Source records
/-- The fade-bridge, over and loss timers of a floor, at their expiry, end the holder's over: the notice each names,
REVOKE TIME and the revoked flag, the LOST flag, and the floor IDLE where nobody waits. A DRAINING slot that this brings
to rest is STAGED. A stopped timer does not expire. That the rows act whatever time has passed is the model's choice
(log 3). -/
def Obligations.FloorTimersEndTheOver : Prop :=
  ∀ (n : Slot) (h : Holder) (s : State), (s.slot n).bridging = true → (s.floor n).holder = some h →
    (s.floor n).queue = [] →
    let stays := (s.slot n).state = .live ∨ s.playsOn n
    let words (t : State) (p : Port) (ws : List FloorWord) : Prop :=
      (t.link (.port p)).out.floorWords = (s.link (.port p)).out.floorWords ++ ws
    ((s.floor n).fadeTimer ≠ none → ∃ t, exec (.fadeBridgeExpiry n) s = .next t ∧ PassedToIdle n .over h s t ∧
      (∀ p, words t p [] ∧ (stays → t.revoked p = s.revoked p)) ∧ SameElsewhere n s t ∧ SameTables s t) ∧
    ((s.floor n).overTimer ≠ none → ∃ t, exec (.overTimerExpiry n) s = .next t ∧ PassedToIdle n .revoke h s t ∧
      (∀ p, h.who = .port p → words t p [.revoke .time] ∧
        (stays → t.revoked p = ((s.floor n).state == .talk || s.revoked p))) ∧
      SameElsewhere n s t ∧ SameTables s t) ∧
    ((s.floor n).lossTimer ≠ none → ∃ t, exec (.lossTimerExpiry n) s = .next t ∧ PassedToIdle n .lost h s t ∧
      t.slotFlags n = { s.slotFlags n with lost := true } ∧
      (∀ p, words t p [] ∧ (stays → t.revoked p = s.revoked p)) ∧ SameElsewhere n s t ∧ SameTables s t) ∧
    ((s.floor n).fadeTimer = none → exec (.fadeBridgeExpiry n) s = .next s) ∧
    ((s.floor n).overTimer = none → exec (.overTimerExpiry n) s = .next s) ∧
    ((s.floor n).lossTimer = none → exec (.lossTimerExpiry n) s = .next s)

WHAT THE TASK REQUIRES >>
The number of lines in the data that contain the word "overTimer" is all that should be stated.

ANSWER TO THIS PROBLEM >>
2